La Navidad de este año, la del Año de la fe, debe ser algo especial. No nos
limitemos en conservar el grado de fe, de esperanza y de caridad.Trabajemos por crecer en todas ellas, esforzándonos en aumentarlas.
Cada año al comienzo del adviento nos sale al paso María para ayudarnos a
preparar la Navidad con gran
alegría.
Estamos convencidos de que la crisis económica que estamos padeciendo
es un pequeño reflejo de la crisis moral y cultural en la que nos hemos
ido enredando desde hace tiempo. Desde todas partes surge la pregunta
por la solución. Todos buscamos una salida decorosa: una salvación para
la persona y para la sociedad.
¿Dónde se encuentra la salvación? Unos la buscan en unas reformas
económicas que al fin terminan por aplastar más a las víctimas. Otros
apelan a una revolución pendiente que trata de hacernos olvidar su
propio fracaso. Otros miran a los poderosos de la tierra y a las nuevas
economías emergentes esperando que nos compren como esclavos.

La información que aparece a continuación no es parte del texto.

-- ==== Sys2Proof/Decode.lean ====
section
/-! DEFINITION. Decoding (spec/03 R71 to R90), total on any bytes, and the encoder written from the same formats. A word
that is no instruction decodes to ILLEGAL_WORD with its cause; the operand checks of R84 are made when the group
would issue (R91), by Instr.wordCause. -/

namespace Sys2Proof

/-- The major opcode (R74). -/
def opOf (w : Word) : BitVec 6 := w.extractLsb' 26 6
/-- FN of the R format (R74). -/
def fnOf (w : Word) : BitVec 4 := w.extractLsb' 21 4
/-- K of the M format (R76). -/
def kOf (w : Word) : BitVec 3 := w.extractLsb' 23 3
/-- O of the M format (R76). -/
def mOf (w : Word) : BitVec 2 := w.extractLsb' 21 2
/-- SB (R74, R76). -/
def sbOf (w : Word) : BitVec 7 := w.extractLsb' 14 7
/-- SA (R74). -/
def saOf (w : Word) : BitVec 7 := w.extractLsb' 7 7
/-- D (R74). -/
def dOf (w : Word) : BitVec 7 := w.extractLsb' 0 7
/-- W (R74). -/
def wOf (w : Word) : BitVec 1 := w.extractLsb' 25 1

def rForm (w : Word) : RForm := ⟨wOf w, sbOf w, saOf w, dOf w⟩
def iForm (w : Word) : IForm := ⟨wOf w, w.extractLsb' 14 11, saOf w, dOf w⟩
def shForm (w : Word) : ShForm := ⟨wOf w, w.extractLsb' 21 4, w.extractLsb' 14 5, saOf w, dOf w⟩
def mForm (w : Word) : MForm := ⟨kOf w, mOf w, sbOf w, saOf w, dOf w⟩
def kForm (w : Word) : KForm := ⟨kOf w, sbOf w, saOf w, dOf w⟩
def aForm (w : Word) : AForm := ⟨kOf w, w.extractLsb' 21 1, sbOf w, saOf w, dOf w⟩
def oForm (w : Word) : OForm := ⟨mOf w, sbOf w, saOf w, dOf w⟩
def xForm (w : Word) : XForm := ⟨sbOf w, saOf w, dOf w⟩
def bForm (w : Word) : BForm := ⟨w.extractLsb' 23 3, w.extractLsb' 20 3, w.extractLsb' 0 20⟩
def wForm (w : Word) : WForm := ⟨w.extractLsb' 20 6, w.extractLsb' 12 8, w.extractLsb' 0 12⟩
def eForm (w : Word) : EForm := ⟨w.extractLsb' 14 8, saOf w, dOf w⟩
def yForm (w : Word) : YForm := ⟨w.extractLsb' 14 10, saOf w, dOf w⟩
def fForm (w : Word) : FForm := ⟨saOf w, dOf w⟩
def pfxMForm (w : Word) : PfxM :=
  ⟨w.extractLsb' 22 3, w.extractLsb' 21 1, w.extractLsb' 18 3, w.extractLsb' 16 2, w.extractLsb' 0 16⟩

/-- A prefix word: major 0x3D (R80). -/
def isPfx (w : Word) : Bool := opOf w == 0x3D
/-- A PFX.I word (R80: bit 25). -/
def isPfxI (w : Word) : Bool := isPfx w && wOf w == 1

/-- Major 0x01 (R85; R96). -/
def decode01 (p : Pfx) (w : Word) (bad : Instr) : Instr :=
  match (fnOf w).toNat with
  | 0 => .iadd p (rForm w)
  | 1 => .isub p (rForm w)
  | 2 => .imul p (rForm w)
  | 3 => .imulh p (rForm w)
  | 4 => .imulhn p (rForm w)
  | 5 => .imad p (rForm w)
  | 6 => .imin p (rForm w)
  | 7 => .imax p (rForm w)
  | 8 => .iminn p (rForm w)
  | 9 => .imaxn p (rForm w)
  | 10 => .iabs p (rForm w)
  | _ => bad

/-- Major 0x02 (R85; R97, R98). -/
def decode02 (p : Pfx) (w : Word) : Instr :=
  match (fnOf w).toNat with
  | 0 => .and p (rForm w)
  | 1 => .or p (rForm w)
  | 2 => .xor p (rForm w)
  | 3 => .andn p (rForm w)
  | 4 => .shl p (rForm w)
  | 5 => .shr p (rForm w)
  | 6 => .sar p (rForm w)
  | 7 => .rotl p (rForm w)
  | 8 => .popc p (rForm w)
  | 9 => .clz p (rForm w)
  | 10 => .ctz p (rForm w)
  | 11 => .brev p (rForm w)
  | 12 => .sel p (rForm w)
  | 13 => .bfx p (rForm w)
  | 14 => .bfxs p (rForm w)
  | _ => .bfi p (rForm w)

/-- Major 0x03 (R85; R99). -/
def decode03 (p : Pfx) (w : Word) : Instr := .icmp p (fnOf w) (rForm w)

/-- Major 0x04 (R85; R100). -/
def decode04 (p : Pfx) (w : Word) : Instr := .iaddi p (iForm w)

/-- Major 0x05 (R85; R100). -/
def decode05 (p : Pfx) (w : Word) : Instr := .andi p (iForm w)

/-- Major 0x06 (R85; R100). -/
def decode06 (p : Pfx) (w : Word) : Instr := .ori p (iForm w)

/-- Major 0x07 (R85; R100). -/
def decode07 (p : Pfx) (w : Word) : Instr := .xori p (iForm w)

/-- Major 0x08 (R85; R101). -/
def decode08 (p : Pfx) (w : Word) (bad : Instr) : Instr :=
  match (w.extractLsb' 19 2).toNat with
  | 0 => .shli p (shForm w)
  | 1 => .shri p (shForm w)
  | 2 => .sari p (shForm w)
  | _ => bad

/-- Major 0x09 (R85; R102). -/
def decode09 (p : Pfx) (w : Word) : Instr := .ldi p (iForm w)

/-- Major 0x0A (R85; R103). -/
def decode0A (p : Pfx) (w : Word) : Instr :=
  match (fnOf w).toNat with
  | 0 => .add64 p (rForm w)
  | 1 => .sub64 p (rForm w)
  | 2 => .mad64 p (rForm w)
  | _ => .cmp64 p (fnOf w - 3) (rForm w)

/-- Major 0x0B (R85; R103). -/
def decode0B (p : Pfx) (w : Word) : Instr := .add64i p (iForm w)

/-- Major 0x0C (R85; R105, R106, R107). -/
def decode0C (p : Pfx) (w : Word) (bad : Instr) : Instr :=
  match (fnOf w).toNat with
  | 0 => .fadd p (rForm w)
  | 1 => .fsub p (rForm w)
  | 2 => .fmul p (rForm w)
  | 3 => .ffma p (rForm w)
  | 4 => .fmin p (rForm w)
  | 5 => .fmax p (rForm w)
  | 6 => .fabs p (rForm w)
  | 7 => .fneg p (rForm w)
  | 8 => .fclass p (rForm w)
  | 9 => .frnd p (rForm w)
  | 10 => .fscale p (rForm w)
  | _ => bad

/-- Major 0x0D (R85; R108). -/
def decode0D (p : Pfx) (w : Word) : Instr := .fcmp p (fnOf w) (rForm w)

/-- Major 0x0E (R85; R109). -/
def decode0E (p : Pfx) (w : Word) (bad : Instr) : Instr :=
  match (fnOf w).toNat with
  | 0 => .frcp p (rForm w)
  | 1 => .frsq p (rForm w)
  | 2 => .fsqrt p (rForm w)
  | 3 => .fexp2 p (rForm w)
  | 4 => .flog2 p (rForm w)
  | 5 => .ftanh p (rForm w)
  | 6 => .fsigm p (rForm w)
  | _ => bad

/-- Major 0x0F (R85; R51, R53, R54, R111). -/
def decode0F (p : Pfx) (w : Word) (bad : Instr) : Instr :=
  match (fnOf w).toNat with
  | 0 => .cvtfi p (rForm w)
  | 1 => .cvtfiN p (rForm w)
  | 2 => .cvtif p (rForm w)
  | 3 => .cvtifN p (rForm w)
  | 4 => .cvtbf p (rForm w)
  | 5 => .cvtfb p (rForm w)
  | 6 => .cvte4 p (rForm w)
  | 7 => .cvte4f p (rForm w)
  | 8 => .cvti4 p (rForm w)
  | _ => bad

/-- Major 0x18 (R85; R113). -/
def decode18 (p : Pfx) (w : Word) (bad : Instr) : Instr :=
  match (fnOf w).toNat with
  | 0 => .shflIdx p (rForm w)
  | 1 => .shflUp p (rForm w)
  | 2 => .shflDown p (rForm w)
  | 3 => .shflXor p (rForm w)
  | _ => bad

/-- Major 0x19 (R85; R114). -/
def decode19 (p : Pfx) (w : Word) (bad : Instr) : Instr :=
  match (fnOf w).toNat with
  | 0 => .radd p (rForm w)
  | 1 => .raddF p (rForm w)
  | 2 => .rmax p (rForm w)
  | 3 => .rmaxN p (rForm w)
  | 4 => .rmaxF p (rForm w)
  | 5 => .rmin p (rForm w)
  | 6 => .rminN p (rForm w)
  | 7 => .rminF p (rForm w)
  | 8 => .scana p (rForm w)
  | 9 => .scanaF p (rForm w)
  | _ => bad

/-- Major 0x1A (R85; R115). -/
def decode1A (p : Pfx) (w : Word) (bad : Instr) : Instr :=
  match (fnOf w).toNat with
  | 0 => .bcast p (rForm w)
  | 1 => .mkl p (rForm w)
  | 2 => .mkg p (rForm w)
  | 3 => .tag p (rForm w)
  | _ => bad

/-- Major 0x1B (R85; R116, R117, R118). -/
def decode1B (p : Pfx) (w : Word) (bad : Instr) : Instr :=
  match (fnOf w).toNat with
  | 0 => .qplane p (rForm w)
  | 1 => .hadx p (rForm w)
  | 2 => .dqx p (rForm w)
  | _ => bad

/-- Major 0x1C (R85; R119). -/
def decode1C (p : Pfx) (w : Word) (bad : Instr) : Instr :=
  match (fnOf w).toNat with
  | 0 => .rand p (rForm w)
  | _ => bad

/-- Major 0x1E (R85; R122). -/
def decode1E (p : Pfx) (w : Word) : Instr := .bra p (bForm w)

/-- Major 0x1F (R85; R122). -/
def decode1F (p : Pfx) (w : Word) : Instr := .brc p (bForm w)

/-- Major 0x20 (R85; R124). -/
def decode20 (p : Pfx) (w : Word) : Instr := .brd p (bForm w)

/-- Major 0x21 (R85; R123). -/
def decode21 (p : Pfx) (w : Word) : Instr := .call p (bForm w)

/-- Major 0x22 (R85; R123, R126, R127). -/
def decode22 (p : Pfx) (w : Word) (bad : Instr) : Instr :=
  match (fnOf w).toNat with
  | 0 => .recon p (rForm w)
  | 1 => .ret p (rForm w)
  | 2 => .jmpr p (rForm w)
  | 3 => .exit p (rForm w)
  | _ => bad
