-- ==== Sys2Proof/Machine/Fetch.lean ====
section
/-! DEFINITION. Instruction fetch (spec/03 R71, R72, spec/13 R358, spec/09 R279): translation with the X permission, the
instruction cache of the core and the prefetched words of the gust. -/

namespace Sys2Proof.Machine

/-- The bytes of a 32-byte block of memory. -/
def State.blockOf (s : State) (blk : Nat) : List Byte := memGetBytes s.mem (blk * 32) 32

/-- Where the bytes of a fetched block come from (R182, R279). -/
inductive CodeFrom where
  /-- the gust's prefetched words -/
  | gust
  /-- the core's instruction cache -/
  | cache
  /-- memory -/
  | memory
  deriving DecidableEq, Repr

/-- A fetched block in the gust's prefetched words, in the instruction cache when memory gave it, and as the block that slot
b executes. -/
def State.fillBlock (s : State) (k : Nat) (b : Bool) (g : Gust) (blk : Nat) (src : CodeFrom) (bs : List Byte) : State :=
  let c := s.core (coreOf k)
  let s1 := if src = .memory then s.setCore (coreOf k) { c with icache := tabSet c.icache blk bs } else s
  s1.setGust k (Gust.setSlot { g with prefetch := tabSet g.prefetch blk bs } b { g.slot b with blk := some blk })

/-- A free choice between two sources of a block when their bytes differ (log 6). -/
def State.chooseCode (s : State) (x y : CodeFrom × List Byte) : State × CodeFrom × List Byte :=
  if x.2 = y.2 then (s, x)
  else
    let (b, s1) := s.freshBool
    (s1, if b then x else y)

/-- The 32 bytes that a fetch takes for a block (R182, R279): words prefetched by the gust or held by the core's
instruction cache may be older than memory, and which it takes is a free choice. A block that a slot of the gust executes
stays as it was taken, so that it is never a mixture. -/
def State.fetchBlock (s : State) (k : Nat) (b : Bool) (g : Gust) (blk : Nat) : State × List Byte :=
  let now := s.blockOf blk
  let outer :=
    match tabGet? (s.core (coreOf k)).icache blk with
    | some q => s.chooseCode (.cache, q) (.memory, now)
    | none => (s, .memory, now)
  let r :=
    match tabGet? g.prefetch blk with
    | some p =>
      if g.a.blk = some blk ∨ g.b.blk = some blk then (s, CodeFrom.gust, p)
      else outer.1.chooseCode (.gust, p) outer.2
    | none => outer
  (r.1.fillBlock k b g blk r.2.1 r.2.2, r.2.2)

/-- Fetches one word (R72, R358): the word, with whether its page needs a feature that is not accepted (R393), or the fault
that it meets. -/
def State.fetchWord (s : State) (k : Nat) (b : Bool) (va : Nat) : State × Except (Nat × Nat) (Word × Bool) :=
  match s.gust? k with
  | none => (s, .error (0x08, 2))
  | some g =>
    let fr := s.frontOf g
    match s.translate (coreOf k) fr.part fr.asid va with
    | (s1, none) => (s1, .error (0x08, 2))
    | (s1, some x) =>
      let d := x.domain va
      if x.mig = 2 then (s1, .error (0x08, 3))
      else if !x.x then (s1, .error (0x09, 9))
      else if s1.poisoned d 4 then (s1, .error (0x0B, 3))
      else
        let (s2, bs) := s1.fetchBlock k b g (d / 32)
        (s2, .ok (BitVec.ofNat 32 (natOfBytes ((bs.drop (d % 32)).take 4)), s1.lacksFeature x))

/-- Fetches a group word by word (R72): its words, with whether a page of one needs a feature that is not accepted, or the
fault and the address of the word that could not be fetched. -/
def State.fetchGroup (s : State) (k : Nat) (b : Bool) (pc : BitVec 56) : Nat → List Word → Bool →
    State × Except (Nat × Nat × BitVec 56) (List Word × Bool)
  | 0, ws, lacks => (s, .ok (ws, lacks))
  | n + 1, ws, lacks =>
    let va := pc + BitVec.ofNat 56 (4 * ws.length)
    match s.fetchWord k b va.toNat with
    | (s1, .error (code, cause)) => (s1, .error (code, cause, va))
    | (s1, .ok (w, l)) =>
      let ws1 := ws ++ [w]
      if moreWords ws1 then s1.fetchGroup k b pc n ws1 (lacks || l) else (s1, .ok (ws1, lacks || l))

/-- The instruction that fetched words give a gust: that of the words, or FLT.ILLEGAL cause 7, the last of its causes (R90),
when a page of theirs needs a feature that is not accepted (R393, logs 15 and 57). -/
def State.groupInstr (s : State) (g : Gust) (b : Bool) (ws : List Word) (lacks : Bool) : Instr :=
  let i := (decodeGroup ws).instr
  if lacks && (illegalCause i s g).isNone then .fetchFault 0x01 7 ((g.slot b).pc.zeroExtend 64) else i

/-- The instruction at a slot's PC (R71, R72): a fetch fault comes before every other fault (R359). -/
def State.fetchInstr (s : State) (k : Nat) (b : Bool) : State × Instr :=
  match s.gust? k with
  | none => (s, .illegalWord [] 1)
  | some g =>
    match s.fetchGroup k b (g.slot b).pc 3 [] false with
    | (s1, .ok (ws, lacks)) => (s1, s1.groupInstr g b ws lacks)
    | (s1, .error (code, cause, va)) => (s1, .fetchFault code cause (va.zeroExtend 64))

end Sys2Proof.Machine
end

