/-- The status of a SPAWN (R129, Table 4): the lowest of those that hold. -/
def spawnCode (p : Pfx) (f : RForm) (s : State) (g : Gust) (entry : DWord) : Nat :=
  if freeSlot (s.slotsUsed (coreOf s.cur) 0) g.twin.isSome = none then 1
  else if s.bankCovers (coreOf s.cur) 0 g.alloc g.gbud g.twin.isSome = false
      ∨ g.gbud < ((List.range 8).filter fun j => (g.reg (f.sa.toNat + j)).wide).length then 2
  else if 65535 < (s.frontOf g).spawn then 3
  else if entry.toNat % 4 ≠ 0 then 4
  else if (List.range 4).any fun k => selectsJoin p k && !(openMember s g k) then 5
  else 0

/-- The entry of a SPAWN: the pair SB in the lowest lane of Active() (R120). -/
def spawnEntry (p : Pfx) (f : RForm) (s : State) (g : Gust) : DWord :=
  pairLane64 g f.sb (lowestOf (active (.spawn p f) s g))

/-- The gust that a SPAWN creates (R129, R11). -/
def IsSpawned (p : Pfx) (f : RForm) (s : State) (g n : Gust) : Prop :=
  n.gustId = (s.frontOf g).spawn ∧ n.front = g.front ∧ n.alloc = g.alloc ∧ n.gbud = g.gbud ∧ n.lmask = 0xFFFFFFFF
    ∧ n.a.pc = (spawnEntry p f s g).truncate 56 ∧ n.a.mask = 0xFFFFFFFF ∧ n.a.join = 0 ∧ n.b.mask = 0 ∧ n.dsp = 0 ∧ n.wb = 0
    ∧ (∀ j, j < 8 → n.reg j = g.reg (f.sa.toNat + j)) ∧ (∀ j, 8 ≤ j → n.reg j = .u 0) ∧ n.capTags = [] ∧ n.handler = 0
    ∧ ∀ k, k < 4 → n.memberOf k = if selectsJoin p k then g.memberOf k else none

/-- The descriptor of a REGROUP (R130). -/
def regroupDesc (p : Pfx) (f : RForm) (s : State) (g : Gust) : Nat :=
  (operand s g f.sa (lowestOf (active (.regroup p f) s g))).toNat

/-- The gust's earlier accesses have been performed at a scope (R180, R267): its loads are done; at die scope its stores have
left its core's buffer, and at a wider one their homes have acknowledged them. -/
abbrev performedAt (s : State) (g : Gust) (scope : Nat) : Prop :=
  g.loadsDone = true ∧ (scope = 2 → s.bufferedOps s.cur = []) ∧ (3 ≤ scope → ∀ q ∈ g.posted, q.lines = [])

/-- The barrier units have applied every operation of the gust (R135, R136). -/
abbrev UnitReady (s : State) (g : Gust) : Prop := g.unitOps = [] ∧ s.heldAt s.cur = []

/-- An arrival or departure of the gust can be applied at once (R135, R136). -/
abbrev AppliedAtOnce (s : State) (g : Gust) : Prop := performedAt s g 2 ∧ UnitReady s g

/-- No operation that waits at a barrier unit can be applied (R135). -/
abbrev UnitsIdle (s : State) : Prop := s.nextUnitOp = none

/-- No operation at a barrier unit waits for the posted operations of an entry (R136). -/
abbrev NoUnitWaits (s : State) (e : WcEntry) : Prop :=
  (∀ x ∈ s.gusts, ∀ o ∈ x.2.unitOps, ∀ q ∈ e.posters, q.2.1 ∉ o.stores)
    ∧ ∀ x ∈ s.fronts, ∀ o ∈ x.2.unitOps, ∀ q ∈ e.posters, q.2.1 ∉ o.2.stores

/-- Whether the flag of a REGROUP needs a register more of the budget (R130): a partial write into a register that is
neither G nor D nor of the trap bank. -/
abbrev flagNeedsRoom (s : State) (g : Gust) (f : RForm) : Prop :=
  f.w ≠ 1 ∧ (g.slot s.curB).mask ≠ g.lmask ∧ (g.reg f.d.toNat).wide = false ∧ g.inTrapBank f.d.toNat = false

/-- The gusts's slot waits for a phase or what its wait names, and goes on at the next group then. -/
def Arrives (i : Instr) (s : State) (g h : Gust) (w : Wait) : Prop :=
  h.slot s.curB = { g.slot s.curB with wait := some w, waitNext := nextPc i s g } ∧ h.slot (!s.curB) = g.slot (!s.curB)

/-! ## Memory -/

/-- The lanes that a memory instruction runs (R22, R149, R193): Active(), less the lanes of XDONE in a replay. -/
def runLanes (i : Instr) (s : State) (g : Gust) : Word :=
  match g.replayOf s.curB with
  | some d => active i s g &&& ~~~d
  | none => active i s g

/-- The effective address of a lane (R151): the pair plus the sign-extended index, or the 36-bit immediate of a PFX.I, whose
low 11 bits are 0. -/
def eaOf (p : Pfx) (s : State) (g : Gust) (sa sb : BitVec 7) (l : Nat) : DWord :=
  pairLane64 g sa l + match p.i with
    | some h => BitVec.ofInt 64 (h ++ (0 : BitVec 11) : BitVec 36).toInt
    | none => if sb = 127 then 0 else (operand s g sb l).signExtend 64

/-- The effective address of a lane of an atomic (R151). -/
def eaOfAtomic (p : Pfx) (g : Gust) (sa : BitVec 7) (l : Nat) : DWord :=
  pairLane64 g sa l + match p.i with
    | some h => BitVec.ofInt 64 (h ++ (0 : BitVec 11) : BitVec 36).toInt
    | none => 0

/-- The checks of an access find its pages and no fault (R163, R193), and every lane's address lies in the own package: k
holds the translations, and k.dom the physical address of an address. -/
structure Near (i : Instr) (s : State) (g : Gust) (a : Access) (size : Nat) (ls : List Nat) (ea : Nat → DWord)
    (sp : Xlat → Nat → List (Nat × Nat)) (k : Checked) : Prop where
  checked : k = checkLanes (mkCtx i g s.curB) s a size ls ea (fun _ => 0) sp
  clean : k.faults = []
  there : k.pages.absent = []
  near : ∀ l ∈ ls, peerOf (k.dom (ea l)) = s.self

/-- Word j of a value loaded with size code K (R87, R157): bytes are little-endian, codes 0 and 2 are signed. -/
def loadedWord (k : Nat) (bs : List Byte) (j : Nat) : Word :=
  let n := natOfBytes bs
  if k = 0 then BitVec.ofInt 32 (if n < 2 ^ 7 then (n : Int) else n - 2 ^ 8)
  else if k = 2 then BitVec.ofInt 32 (if n < 2 ^ 15 then (n : Int) else n - 2 ^ 16)
  else BitVec.ofNat 32 (n / 2 ^ (32 * j))

/-- The registers of an access from d up. -/
def runOf (d : BitVec 7) (n : Nat) : List Nat := (List.range n).map (d.toNat + ·)

/-- LD and LDRAW: their access, prefix, size code, acquire bit and fields. -/
def plainLoad : Instr → Option (Access × Pfx × Nat × Bool × BitVec 7 × BitVec 7 × BitVec 7)
  | .ld p f => some (.load, p, f.k.toNat, f.o == 1, f.sa, f.sb, f.d)
  | .ldraw p f => some (.raw, p, f.k.toNat, f.acq == 1, f.sa, f.sb, f.d)
  | _ => none

/-- LD.DF and LDU.DF: whether it is uniform, prefix, size code and fields. -/
def driftLoad : Instr → Option (Bool × Pfx × Nat × BitVec 7 × BitVec 7 × BitVec 7)
  | .ldDf p f => some (false, p, f.k.toNat, f.sa, f.sb, f.d)
  | .lduDf p f => some (true, p, f.k.toNat, f.sa, f.sb, f.d)
  | _ => none

/-- The index of an LDX (R162): SB, or the low 32 bits of the immediate. -/
def elemIndexOf (p : Pfx) (s : State) (g : Gust) (sb : BitVec 7) (l : Nat) : Nat :=
  match p.i with
  | some h => ((h ++ (0 : BitVec 11) : BitVec 36).truncate 32 : Word).toNat
  | none => if sb = 127 then 0 else (operand s g sb l).toNat

/-- The value of a drift record of kind 0 to 3 over a loaded word x (R27, R32). -/
def driftValue (r : Drift) (y : Sym) (x : Word) : Word :=
  match r.kind with
  | 0 => x
  | 1 => r.a * x + r.b.truncate 32
  | 2 => (fpFma .rne r.a x (r.b.truncate 32)).1
  | _ => (r.b + r.a.signExtend 64 * (if y.signed then x.signExtend 64 else x.zeroExtend 64)).truncate 32

/-- The tracking field of a group: AUX[3:1], 0 untracked, else counter c plus one (R82). -/
def trackOf (p : Pfx) : Nat := p.eff.aux.toNat / 2 % 8

/-- A group has its effect as a release at once: the gust's earlier accesses have been performed at its scope, which is within
the package, and it has not waited (R180, R181). -/
abbrev ReleasesAtOnce (p : Pfx) (s : State) (g : Gust) : Prop :=
  performedAt s g p.eff.scope.toNat ∧ p.eff.scope ≠ 4 ∧ (g.slot s.curB).wait = none

/-- A group has its effect as an acquire at once: no earlier load is outstanding, and no line is buffered that its scope covers
(R178, R181). -/
abbrev AcquiresAtOnce (p : Pfx) (s : State) (g : Gust) : Prop :=
  g.loadsDone = true ∧ (p.eff.scope = 4 → (s.core (coreOf s.cur)).wcb = [])

/-- A posted access of the group has what it needs at once: room in its counter, and what a release asks for (R35, R180). -/
abbrev PostsAtOnce (p : Pfx) (s : State) (g : Gust) (rel : Bool) : Prop :=
  (trackOf p ≠ 0 → g.counter (trackOf p - 1) < 63) ∧ (rel = true → ReleasesAtOnce p s g)

/-- An HFLUSH looks at its range: its counter has room, and it has not waited for writes already (R183). -/
abbrev FlushIssues (p : Pfx) (s : State) (g : Gust) : Prop :=
  (trackOf p ≠ 0 → g.counter (trackOf p - 1) < 63) ∧ ∀ ids, (g.slot s.curB).wait ≠ some (.flush ids)

/-- The posted operations of a gust after a posted access of the own package (R35, R176). -/
def postedAfter (p : Pfx) (s : State) (g : Gust) : List Posted :=
  if trackOf p = 0 then g.posted else g.posted ++ [⟨s.nextPosted, some (trackOf p - 1), groupPc s g, []⟩]

/-- The bytes that lane l of an ST stores (R159): the low bytes of its registers. -/
def storedBytes (g : Gust) (d : BitVec 7) (k l : Nat) : List Byte :=
  ((List.range (regsOf k)).flatMap fun j => bytesOf 4 (g.lane (g.reg (d.toNat + j)) l).toNat).take (Machine.sizeOf k)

Pero nos cuesta entender que la salvación no es solo obra nuestra. En
el texto del profeta Baruc que hoy se proclama, se insiste en recordar
la iniciativa de Dios. Es Dios quien elige a Jerusalén. Es Dios quien la
reviste de un manto de justicia. Es Dios quien trae a sus hijos del
destierro. Es Dios quien les allana los senderos del desierto (Bar 5,
1-9).
Cualquiera pensaría que había que comenzar por cambiar de un golpe
las estructuras del poder. Pero Juan el Bautista descubre que las dificultades para
que amanezca el día de la salvación no están sólo en la situación
política o eclesiástica. Las soluciones están sobre todo en el interior de cada
persona. Juan se retira al desierto para poder invitar a todo hombre a
la conversión. Retiremonos hacia nuestro interior , hacia nuestro propio desierto para encontrarnos cara a cara con nosotros mismos y aprovechemos estos días previos a la Navidad para crecer en el amor al prójimo como a nosotros mismos.